Examples near software hubs: Amazon and Microsoft headquarters in Washington, Apple and Alphabet headquarters in Silicon Valley. Examples of wealth effects: two San Francisco neighborhoods have average incomes exceeding $1 million (based on tax returns showing at least $200,000). In the San Francisco area (ZIP code 94110) where Mark Zuckerberg owns property, the digital asset adoption rate is 9.3%.
Mark Zuckerberg's San Francisco home in 2022
Top Communities for Cryptocurrency Adoption
Digital asset density is high around the San Francisco Bay, especially in affluent neighborhoods.

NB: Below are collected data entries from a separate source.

-- ==== Sys2Proof/Tests/Slice0.lean ====
section
/-! SUPPORT. Small tests. Expected values come from the spec's worked vectors (95_test_vectors.md, named in each comment) or
from its rules by hand. The witnesses show that the hypotheses of each statement can be met together. -/

namespace Sys2Proof.Tests

open Sys2Proof.Machine

/-! The instantiation of 95_test_vectors.md, with small buffers. -/

def platform : Platform where
  t1BeyondFirst := 9
  gapAB := 9
  gapBC := 9
  gapCD := 9
  fTick := 1000
  bitsBeyondT4 := 0
  latchActive := .high
  finishActive := .high
  rxBeyondFirst := 3
  txBeyondFirst := 31
  serialFormat := ⟨9600, 8, 0, 1⟩
  pinMap := ⟨1, 2, 3, 4⟩
  faultPolicy := .reset

/-- The reset state of that instantiation (V-I1), with the given moves to come. -/
def base (moves : List Move) : State := { State.resetWith ⟨64, false, platform⟩ with agenda := moves }

/-- A running serializer at the cursor (byte, bit) with IMAGE[byte] = v. -/
def running (byte : BitVec 17) (bit : BitVec 3) (v : Byte) (moves : List Move) : State :=
  { base moves with
      seq := .waitRun, serState := .running, tmrEn := true, byteIndex := byte, bitIndex := bit
      image := [(byte.toNat, v)] }

/-- What holds in the next state, if there is one. -/
def after {α : Type} (o : Out) (f : State → α) : Option α :=
  match o with
  | .next t => some (f t)
  | .fault _ => none
  | .refused _ => none

/-- The fault an outcome names. -/
def faultOf (o : Out) : Option Machine.Fault :=
  match o with
  | .fault r => some r
  | .next _ => none
  | .refused _ => none

/-- The refusal an outcome names. -/
def refusalOf (o : Out) : Option Refusal :=
  match o with
  | .refused r => some r
  | .next _ => none
  | .fault _ => none

/-! Ill-formed operations, one for each check. -/

theorem test_ill_formed_append_newline : (Instr.lineAppend 0x0A).wellFormed = false := by decide
theorem test_ill_formed_other_unterminated : (Instr.cmdOther [0x41]).wellFormed = false := by decide
theorem test_ill_formed_other_two_newlines : (Instr.cmdOther [0x0A, 0x41, 0x0A]).wellFormed = false := by decide
theorem test_ill_formed_other_overlong :
    (Instr.cmdOther (List.replicate 512 0x41 ++ [0x0A])).wellFormed = false := by decide +kernel
theorem test_ill_formed_other_is_transfer : (Instr.cmdOther transferLiteral).wellFormed = false := by decide
theorem test_ill_formed_other_is_boot3wb : (Instr.cmdOther boot3wbLiteral).wellFormed = false := by decide
theorem test_ill_formed_final_reset_on_a : (Instr.timerArmChannel .chA 10 true).wellFormed = false := by decide

/-! Words written out from the spec. -/

/-- R84: "TRANSFER\r\n" is another line (V-R5); the longest legal line is accepted and one byte more is not (R90). -/
theorem test_decode_crlf :
    decode .lineDone [0x54, 0x52, 0x41, 0x4E, 0x53, 0x46, 0x45, 0x52, 0x0D, 0x0A]
      = .ok (.cmdOther [0x54, 0x52, 0x41, 0x4E, 0x53, 0x46, 0x45, 0x52, 0x0D, 0x0A]) [] := by decide
theorem test_decode_longest_line :
    decode .lineDone (List.replicate 511 0x41 ++ [0x0A]) = .ok (.cmdOther (List.replicate 511 0x41 ++ [0x0A])) [] := by
  decide +kernel
theorem test_decode_overlong_line :
    decode .lineDone (List.replicate 512 0x41 ++ [0x0A]) = .reject .overlongLine := by decide +kernel
theorem test_decode_unterminated : decode .lineDone [0x41] = .reject .unterminatedLine := by decide
theorem test_decode_no_channel : decode (.event true true) [0b100] = .reject .notAChannel := by decide
theorem test_decode_no_line_write : decode .gpio [0b1000] = .reject .notALineWrite := by decide
/-- R87, R157: the same code is EVT_D or EVT_IGNORED by SER_STATE. -/
theorem test_decode_event_d : decode (.event true true) [0b11] = .ok .evtD [] := by decide
theorem test_decode_event_ignored : decode (.event false true) [0b11] = .ok (.evtIgnored .chD) [] := by decide
/-- V-G3: SetLine(CLOCK, ASSERTED) is id 10, level 0. -/
theorem test_decode_set_line : decode .gpio [0b100] = .ok (.setLine .clock .low) [] := by decide
theorem test_decode_raw_newline : decode (.rawByte true) [0b00001010] = .ok (.dataLast 0x0A) [] := by decide
theorem test_decode_overrun_newline : decode (.lineByte false) [0b00001010] = .ok (.faultCmdOverrun 0x0A) [] := by
  decide
/-- The table's own words (R92). -/
theorem test_table_line_end : decodeTableWord 8 0x0A = some .lineEnd := by decide
theorem test_table_events :
    decodeTableWord 8 0 = some .evtA ∧ decodeTableWord 8 1 = some .evtB ∧ decodeTableWord 8 2 = some .evtC
      ∧ decodeTableWord 8 3 = some .evtD := by decide
theorem test_table_transfer : decodeTableWord 72 0x5452414E534645520A = some .cmdTransfer := by decide
theorem test_table_boot3wb : decodeTableWord 64 0x424F4F543357420A = some .cmdBoot3wb := by decide
theorem test_placed_line_end_runs : after (step (State.reset.withFetchWord 8 0x0A)) (·.seq) = some .rxData := by decide
theorem test_placed_event_runs :
    after (step (State.reset.withFetchWord 8 3)) (fun t => (t.line.clock, t.tmrPend.d)) = some (.high, false) := by
  decide
theorem test_placed_boot3wb_runs :
    after (step (State.reset.withFetchWord 64 0x424F4F543357420A)) (fun t => (t.bootFlag, t.fgTx))
      = some (true, some ⟨.bootloadStarted, 0⟩) := by decide

/-! One step of each operation. -/

/-- R101's example: CMD_LEN = 3 and 0x53 give CMD[3] = 0x53 and CMD_LEN = 4. -/
theorem test_line_append :
    after (exec (.lineAppend 0x53) { base [] with cmdLen := 3, rxq := [0x53] })
      (fun t => (t.readCmd 3, t.cmdLen, t.rxq)) = some (0x53, 4, []) := by decide
/-- V-R9: the newline after 512 bytes is not a LINE_END. -/
theorem test_line_end_full :
    faultOf (exec .lineEnd { base [] with cmdLen := 512, rxq := [0x0A] }) = some .notEnabled := by decide
/-- V-R4: TRANSFER as the second line leaves BOOT_FLAG at 1. -/
theorem test_line_end_transfer :
    after (exec .lineEnd { base [] with
        seq := .rxCmd2, bootFlag := true, cmdLen := 8, rxq := [0x0A]
        cmd := placeBytes 0 [0x54, 0x52, 0x41, 0x4E, 0x53, 0x46, 0x45, 0x52] [] })
      (fun t => (t.fgTx, t.bootFlag, t.cmdLen, t.seq)) = some (some ⟨.transferStarted, 0⟩, true, 0, .rxCmd2) := by decide
/-- V-R14: stale bytes above the line are not compared. -/
theorem test_line_end_stale :
    after (exec .lineEnd { base [] with
        seq := .rxCmd2, cmdLen := 7, rxq := [0x0A]
        cmd := placeBytes 0 [0x42, 0x4F, 0x4F, 0x54, 0x33, 0x57, 0x42, 0x4F, 0x52, 0x4C, 0x44, 0x0A] [] })
      (fun t => (t.fgTx, t.bootFlag, t.readCmd 7, t.readCmd 8)) = some (some ⟨.bootloadStarted, 0⟩, true, 0x0A, 0x52) := by
  decide
/-- V-R10: 0x0A is data in RX_DATA. -/
theorem test_data_byte :
    after (exec (.dataByte 0x0A) { base [] with seq := .rxData, rxq := [0x0A, 0x42] })
      (fun t => (t.readImage 0, t.dataCnt, t.rxq, t.fgTx)) = some (0x0A, 1, [0x42], none) := by decide
/-- V-R12. -/
theorem test_data_last :
    after (exec (.dataLast 0xFF) { base [] with seq := .rxData, dataCnt := 65535, rxq := [0xFF] })
      (fun t => (t.readImage 65535, t.dataCnt, t.fgTx, t.seq)) = some (0xFF, 65536, some ⟨.dataAck, 0⟩, .rxData) := by
  decide
/-- R109's example: the last byte of "data_ack\n". -/
theorem test_fg_send_last :
    after (exec .fgSend { base [] with seq := .rxData, fgTx := some ⟨.dataAck, 8⟩ }) (fun t => (t.txq, t.fgTx, t.seq))
      = some ([0x0A], none, .rxCmd2) := by decide
/-- V-R15: with TXQ full the foreground waits. -/
theorem test_fg_send_waits :
    after (exec .fgSend { base [] with fgTx := some ⟨.transferStarted, 5⟩, txq := List.replicate 32 0x41 })
      (fun t => (t.txq.length, t.fgTx)) = some (32, some ⟨.transferStarted, 5⟩) := by decide
/-- V-R9: the overrun pops the byte, and leaves CMD_LEN. -/
theorem test_cmd_overrun :
    after (exec (.faultCmdOverrun 0x0A) { base [] with cmdLen := 512, rxq := [0x0A] })
      (fun t => (t.fault.code, t.seq, t.cmdLen, t.rxq)) = some (4, .faulted, 512, []) := by decide
/-- V-Q2. -/
theorem test_decide_false : after (exec .decideBoot { base [] with seq := .deciding }) (·.seq) = some .waitIdle := by decide
/-- V-Q3. -/
theorem test_arm :
    after (exec .arm { base [] with seq := .doArm })
      (fun t => (t.tmrPeriod, t.tmrCC, t.tmrClr, t.serState))
      = some (40, ⟨10, 20, 30, 40⟩, ⟨false, false, false, true⟩, .armed) := by decide
/-- V-Q6. -/
theorem test_arm_refused : refusalOf (exec .arm (running 0 0 0 [])) = some .ctrlOutOfOrder := by decide
/-- V-Q4. -/
theorem test_start :
    after (exec .start { base [] with seq := .doStart, serState := .armed }) (fun t => (t.serState, t.tmrEn, t.seq))
      = some (.running, true, .waitRun) := by decide
/-- V-S1: 0xA5, bit 0 is 1, so DATA is LOW. -/
theorem test_evt_a :
    after (exec .evtA (running 0 0 0xA5 [])) (fun t => (t.line.data, t.byteIndex, t.bitIndex, t.history))
      = some (.low, 0, 1, [.lineWrite .data .low (some .chA)]) := by decide
/-- V-S3: bit 7 of 0xE4 is 1, and the cursor moves from (63, 7) to (64, 0). -/
theorem test_evt_a_wraps :
    after (exec .evtA (running 63 7 0xE4 [])) (fun t => (t.line.data, t.byteIndex, t.bitIndex)) = some (.low, 64, 0) := by
  decide
/-- V-S4 and V-S6. -/
theorem test_evt_b :
    after (exec .evtB (running 4 0 0 [])) (·.line.latch) = some .high
      ∧ after (exec .evtB { running 2 0 0 [] with line := ⟨.low, .high, .high, .low⟩ }) (·.line.latch) = some .low := by
  decide
/-- V-S7. -/
theorem test_evt_c : after (exec .evtC (running 0 1 0 [])) (fun t => (t.line.clock, t.bitIndex)) = some (.low, 1) := by decide
/-- V-S8. -/
theorem test_evt_d : after (exec .evtD (running 63 5 0 [])) (fun t => (t.line.clock, t.handler)) = some (.high, none) := by
  decide
/-- V-S9: the terminal cursor. -/
theorem test_evt_d_terminal :
    after (exec .evtD (running 64 0 0 [])) (fun t => (t.line.finish, t.handler, t.tmrEn)) = some (.high, some 0, true) := by
  decide
/-- V-S10's first and last steps. -/
theorem test_d_send_first :
    after (exec .dSend { running 64 0 0 [] with handler := some 0 }) (fun t => (t.txq, t.handler))
      = some ([0x62], some 1) := by decide
theorem test_d_send_last :
    after (exec .dSend { running 64 0 0 [] with handler := some 17 }) (fun t => (t.txq, t.handler, t.tmrEn, t.serState))
      = some ([], none, false, .done) := by decide
/-- V-S13. -/
theorem test_dispatch_ignored :
    after (exec (.dispatch .chA) { base [] with serState := .armed, tmrPend := ⟨true, false, false, false⟩ })
      (fun t => (t.tmrPend.a, t.line, t.history)) = some (false, ⟨.low, .low, .high, .low⟩, []) := by decide
/-- V-T5: either pending channel may be taken. -/
theorem test_dispatch_chooses :
    after (exec (.dispatch .chC) { running 0 0 0 [] with tmrPend := ⟨true, false, true, false⟩ })
      (fun t => (t.tmrPend, t.line.clock)) = some (⟨true, false, false, false⟩, .low) := by decide
/-- V-G5. -/
theorem test_set_line :
    after (exec (.setLine .clock .low) (base [])) (·.line) = some ⟨.low, .low, .low, .low⟩ := by decide
/-- V-T1 and V-T2. -/
theorem test_timer_fire :
    after (exec .timerFire { running 0 0 0 [] with tmrNext := .chD }) (fun t => (t.tmrPend, t.tmrNext))
      = some (⟨false, false, false, true⟩, .chA) := by decide
theorem test_timer_fire_absorbed :
    after (exec .timerFire { running 0 0 0 [] with tmrNext := .chB, tmrPend := ⟨false, true, false, false⟩ })
      (fun t => (t.tmrPend, t.tmrNext)) = some (⟨false, true, false, false⟩, .chC) := by decide
/-- V-T3. -/
theorem test_timer_disabled : faultOf (exec .timerFire (base [])) = some .notEnabled := by decide
/-- V-T8. -/
theorem test_timer_configure : after (exec (.timerConfigure 40) (base [])) (·.tmrPeriod) = some 40 := by decide
theorem test_timer_arm_channel :
    after (exec (.timerArmChannel .chD 40 true) (base [])) (fun t => (t.tmrCC, t.tmrClr))
      = some (⟨0, 0, 0, 40⟩, ⟨false, false, false, true⟩) := by decide
/-- V-T6: tick 40 sets D pending and resets the counter. -/
theorem test_tick :
    after (step { running 0 0 0 [.timer] with
        cfg := ⟨64, true, platform⟩, tmrCC := ⟨10, 20, 30, 40⟩, tmrClr := ⟨false, false, false, true⟩, tmrCount := 39 })
      (fun t => (t.tmrPend, t.tmrCount)) = some (⟨false, false, false, true⟩, 0) := by decide
/-- V-F1: the fifth byte onto a RXQ of four. -/
theorem test_rx_overrun :
    after (step { running 0 3 0 [.push 0x58] with rxq := [0x58, 0x58, 0x58, 0x58] })
      (fun t => (t.fault.code, t.seq, t.tmrEn, t.rxq.length, t.serState, t.bitIndex))
      = some (2, .faulted, false, 4, .running, 3) := by decide
/-- V-F4: a framing error during D_SEND. -/
theorem test_framing :
    after (step { running 64 0 0 [.framing] with handler := some 7, line := ⟨.low, .high, .high, .high⟩ })
      (fun t => (t.fault.code, t.handler, t.tmrEn, t.serState, t.line.finish))
      = some (1, none, false, .running, .high) := by decide
/-- V-F3. -/
theorem test_fifo : after (exec .faultFifo (base [])) (fun t => (t.fault.code, t.seq)) = some (3, .faulted) := by decide
/-- V-F6: an illegal configuration is refused, and EVT_A at BYTE_INDEX = 65536 faults before any line is written. -/
theorem test_illegal_terminal_count :
    refusalOf (step { base [.fg] with cfg := ⟨65537, false, platform⟩ }) = some .illegalConfiguration := by decide
theorem test_image_oob :
    after (exec .evtA (running 65536 0 0 [])) (fun t => (t.fault.code, t.history, t.byteIndex)) = some (5, [], 65536) := by
  decide
/-- V-F5: no second fault is recorded. -/
theorem test_second_fault :
    after (step { base [.framing] with fault := .cmdOverrun, seq := .faulted }) (·.fault) = some .cmdOverrun := by decide
/-- V-R16: with RXQ empty the foreground is blocked, which is no fault. -/
theorem test_blocked :
    ForegroundBlocked (base []) ∧ after (step (base [.fg])) (fun t => (t.seq, t.fault)) = some (.rxCmd1, .noFault) := by
  decide
/-- V-T6 and V-T7: the handler's deadline in ticks; P5: a run of 512 periods of 40 ticks lasts 20480 ticks. -/
theorem test_deadline :
    (platform.t1, platform.t2, platform.t3, platform.t4, platform.timerBits) = (10, 20, 30, 40, 6)
      ∧ deadlineTicks platform = 10
      ∧ (let p := { platform with t1BeyondFirst := 4, gapAB := 6, gapBC := 17, gapCD := 0 }
         (p.t1, p.t2, p.t3, p.t4) = (5, 12, 30, 31) ∧ deadlineTicks p = 1)
      ∧ serializationTicks (Params.mk 64 false platform) = 20480 := by decide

Texas shows notably high digital asset ownership, driven by cheap electricity and relaxed environmental regulations attracting Bitcoin miners. No community falls below 7%, except one Austin neighborhood (78704) approaching 6.5%.
Cryptocurrency may eventually spread further, reaching people with large investment portfolios who aren't necessarily tied to silicon. This could happen if wealth management firms like Fidelity Investments convince their clients that allocating to this asset class is a prudent form of diversification.
Equally possible: Bitcoin’s price may increasingly approach the productive value attributed to it by Nebraska’s famous investor Warren Buffett—zero dollars. Perhaps one day, Bitcoin’s only fans will be programmers staring at their strings of 0s and 1s.